_Requirement:_ The data shown below should all be retyped exactly.

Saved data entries
···

-- ==== Sys2Proof/Machine/Ops.lean ====
section
/-! DEFINITION. The named operations over the registers and the key store. Every write of a register goes through one
of them. `raiseCmdError` is the block's only exception primitive (00_scope.md R9). -/

namespace Sys2Proof.Machine

/-! ### The key store (20_memory.md R50 to R53) -/

/-- `slot(n) = KEY[2559-4n : 2556-4n]` (20_memory.md R51), for n in 0..639. -/
def keySlot (key : KeyStore) (n : Nat) : Nibble := key.extractLsb' (2556 - 4 * n) 4

/-- `KeySlice(j, w) = KEY[2559-j : 2560-j-w]` (20_memory.md R53), for j + w ≤ 2560 (log 9). -/
def keySlice (key : KeyStore) (j w : Nat) : BitVec w := key.extractLsb' (2560 - j - w) w

/-- `KeyWriteNibble(n, v)`: `KEY[2559-4n : 2556-4n] <- v`, every other bit unchanged (20_memory.md R52), for n in
0..639 (log 9). -/
def keyWriteNibble (key : KeyStore) (n : Nat) (v : Nibble) : KeyStore :=
  (key &&& ~~~(0xF#2560 <<< (2556 - 4 * n))) ||| (v.setWidth 2560 <<< (2556 - 4 * n))

/-! ### Writing registers -/

/-- `ERR <- code` (10_state.md R27). -/
def State.setErr (s : State) (code : ErrCode) : State := { s with err := code }

/-- `KCNT <- n` (10_state.md R25). -/
def State.setKcnt (s : State) (n : Fin 641) : State := { s with kcnt := n }

/-- `KeyWriteNibble(KCNT, v)` on the machine's key store (40_key_expander_schedule.md R102). -/
def State.storeNibble (s : State) (v : Nibble) : State := { s with key := keyWriteNibble s.key s.kcnt.val v }

/-- `STATE <- b` (10_state.md R21). -/
def State.setBlock (s : State) (b : Block) : State := { s with block := b }

/-- `RND <- r` (10_state.md R23). -/
def State.setRnd (s : State) (r : Fin 56) : State := { s with rnd := r }

/-- `STATE <- b; RND <- r; FSM <- f; DONE <- 0`: the loads of an operation that starts (42_engines.md R172, R173). -/
def State.startOperation (s : State) (f : Fsm) (b : Block) (r : Fin 56) : State :=
  { s with block := b, rnd := r, fsm := f, done := false }

/-- `FSM <- IDLE; DONE <- 1`: the last round edge of an operation (42_engines.md R175, R176). -/
def State.finishOperation (s : State) : State := { s with fsm := .idle, done := true }

/-- The register loads of an edge with `rst == 1`: `KEY` is unchanged (70_reset_and_hazards.md R240). -/
def State.applyReset (s : State) : State :=
  { s with fsm := .idle, rnd := 0, block := 0, kcnt := 0, done := false, err := .ok }

/-- The host's script from the next edge on (log 1). -/
def State.setInputs (s : State) (ins : List Inputs) : State := { s with inputs := ins }

/-! ### The exception primitive -/

/-- `raise CmdError(code)`: the accepted command is rejected; `ERR <- code` and no other register changes
(60_exceptions.md R211). There is no trap entry and no return (R218, R219). -/
def raiseCmdError (code : ErrCode) (s : State) : Host.Outcome State Fault Refusal := .next (s.setErr code)

/-! ### The input ports -/

/-- The port values of a host that drives nothing: `rst = 0`, `cmd_valid = 0`. -/
def Inputs.quiet : Inputs := ⟨false, false, 0, 0⟩

/-- The port values of a host that presents the command word `w` (30_encoding.md R70). -/
def Inputs.present (w : CmdWord) : Inputs := ⟨false, true, w.extractLsb' 27 3, w.extractLsb' 0 27⟩

/-- The port values of a host that asserts `rst` and presents nothing. -/
def Inputs.reset : Inputs := ⟨true, false, 0, 0⟩

/-- `{cmd_op, cmd_data}` (10_state.md R35). -/
def Inputs.word (d : Inputs) : CmdWord := d.cmdOp ++ d.cmdData

/-- The port values just before the next edge: the script's first entry, and a quiet port after its end (log 1). -/
def State.nextInputs (s : State) : Inputs := s.inputs.headD Inputs.quiet

end Sys2Proof.Machine
end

···

_Output for this exercise:_
-- ==== Sys2Proof/Machine/Ops.lean ====
section
/-! DEFINITION. The named operations over the registers and the key store. Every write of a register goes through one
of them. `raiseCmdError` is the block's only exception primitive (00_scope.md R9). -/

namespace Sys2Proof.Machine

/-! ### The key store (20_memory.md R50 to R53) -/

/-- `slot(n) = KEY[2559-4n : 2556-4n]` (20_memory.md R51), for n in 0..639. -/
def keySlot (key : KeyStore) (n : Nat) : Nibble := key.extractLsb' (2556 - 4 * n) 4

/-- `KeySlice(j, w) = KEY[2559-j : 2560-j-w]` (20_memory.md R53), for j + w ≤ 2560 (log 9). -/
def keySlice (key : KeyStore) (j w : Nat) : BitVec w := key.extractLsb' (2560 - j - w) w

/-- `KeyWriteNibble(n, v)`: `KEY[2559-4n : 2556-4n] <- v`, every other bit unchanged (20_memory.md R52), for n in
0..639 (log 9). -/
def keyWriteNibble (key : KeyStore) (n : Nat) (v : Nibble) : KeyStore :=
  (key &&& ~~~(0xF#2560 <<< (2556 - 4 * n))) ||| (v.setWidth 2560 <<< (2556 - 4 * n))

/-! ### Writing registers -/

/-- `ERR <- code` (10_state.md R27). -/
def State.setErr (s : State) (code : ErrCode) : State := { s with err := code }

/-- `KCNT <- n` (10_state.md R25). -/
def State.setKcnt (s : State) (n : Fin 641) : State := { s with kcnt := n }

/-- `KeyWriteNibble(KCNT, v)` on the machine's key store (40_key_expander_schedule.md R102). -/
def State.storeNibble (s : State) (v : Nibble) : State := { s with key := keyWriteNibble s.key s.kcnt.val v }

/-- `STATE <- b` (10_state.md R21). -/
def State.setBlock (s : State) (b : Block) : State := { s with block := b }

/-- `RND <- r` (10_state.md R23). -/
def State.setRnd (s : State) (r : Fin 56) : State := { s with rnd := r }

/-- `STATE <- b; RND <- r; FSM <- f; DONE <- 0`: the loads of an operation that starts (42_engines.md R172, R173). -/
def State.startOperation (s : State) (f : Fsm) (b : Block) (r : Fin 56) : State :=
  { s with block := b, rnd := r, fsm := f, done := false }

/-- `FSM <- IDLE; DONE <- 1`: the last round edge of an operation (42_engines.md R175, R176). -/
def State.finishOperation (s : State) : State := { s with fsm := .idle, done := true }

/-- The register loads of an edge with `rst == 1`: `KEY` is unchanged (70_reset_and_hazards.md R240). -/
def State.applyReset (s : State) : State :=
  { s with fsm := .idle, rnd := 0, block := 0, kcnt := 0, done := false, err := .ok }

/-- The host's script from the next edge on (log 1). -/
def State.setInputs (s : State) (ins : List Inputs) : State := { s with inputs := ins }

/-! ### The exception primitive -/

/-- `raise CmdError(code)`: the accepted command is rejected; `ERR <- code` and no other register changes
(60_exceptions.md R211). There is no trap entry and no return (R218, R219). -/
def raiseCmdError (code : ErrCode) (s : State) : Host.Outcome State Fault Refusal := .next (s.setErr code)

/-! ### The input ports -/

/-- The port values of a host that drives nothing: `rst = 0`, `cmd_valid = 0`. -/
def Inputs.quiet : Inputs := ⟨false, false, 0, 0⟩

/-- The port values of a host that presents the command word `w` (30_encoding.md R70). -/
def Inputs.present (w : CmdWord) : Inputs := ⟨false, true, w.extractLsb' 27 3, w.extractLsb' 0 27⟩

/-- The port values of a host that asserts `rst` and presents nothing. -/
def Inputs.reset : Inputs := ⟨true, false, 0, 0⟩

/-- `{cmd_op, cmd_data}` (10_state.md R35). -/
def Inputs.word (d : Inputs) : CmdWord := d.cmdOp ++ d.cmdData

/-- The port values just before the next edge: the script's first entry, and a quiet port after its end (log 1). -/
def State.nextInputs (s : State) : Inputs := s.inputs.headD Inputs.quiet

end Sys2Proof.Machine
end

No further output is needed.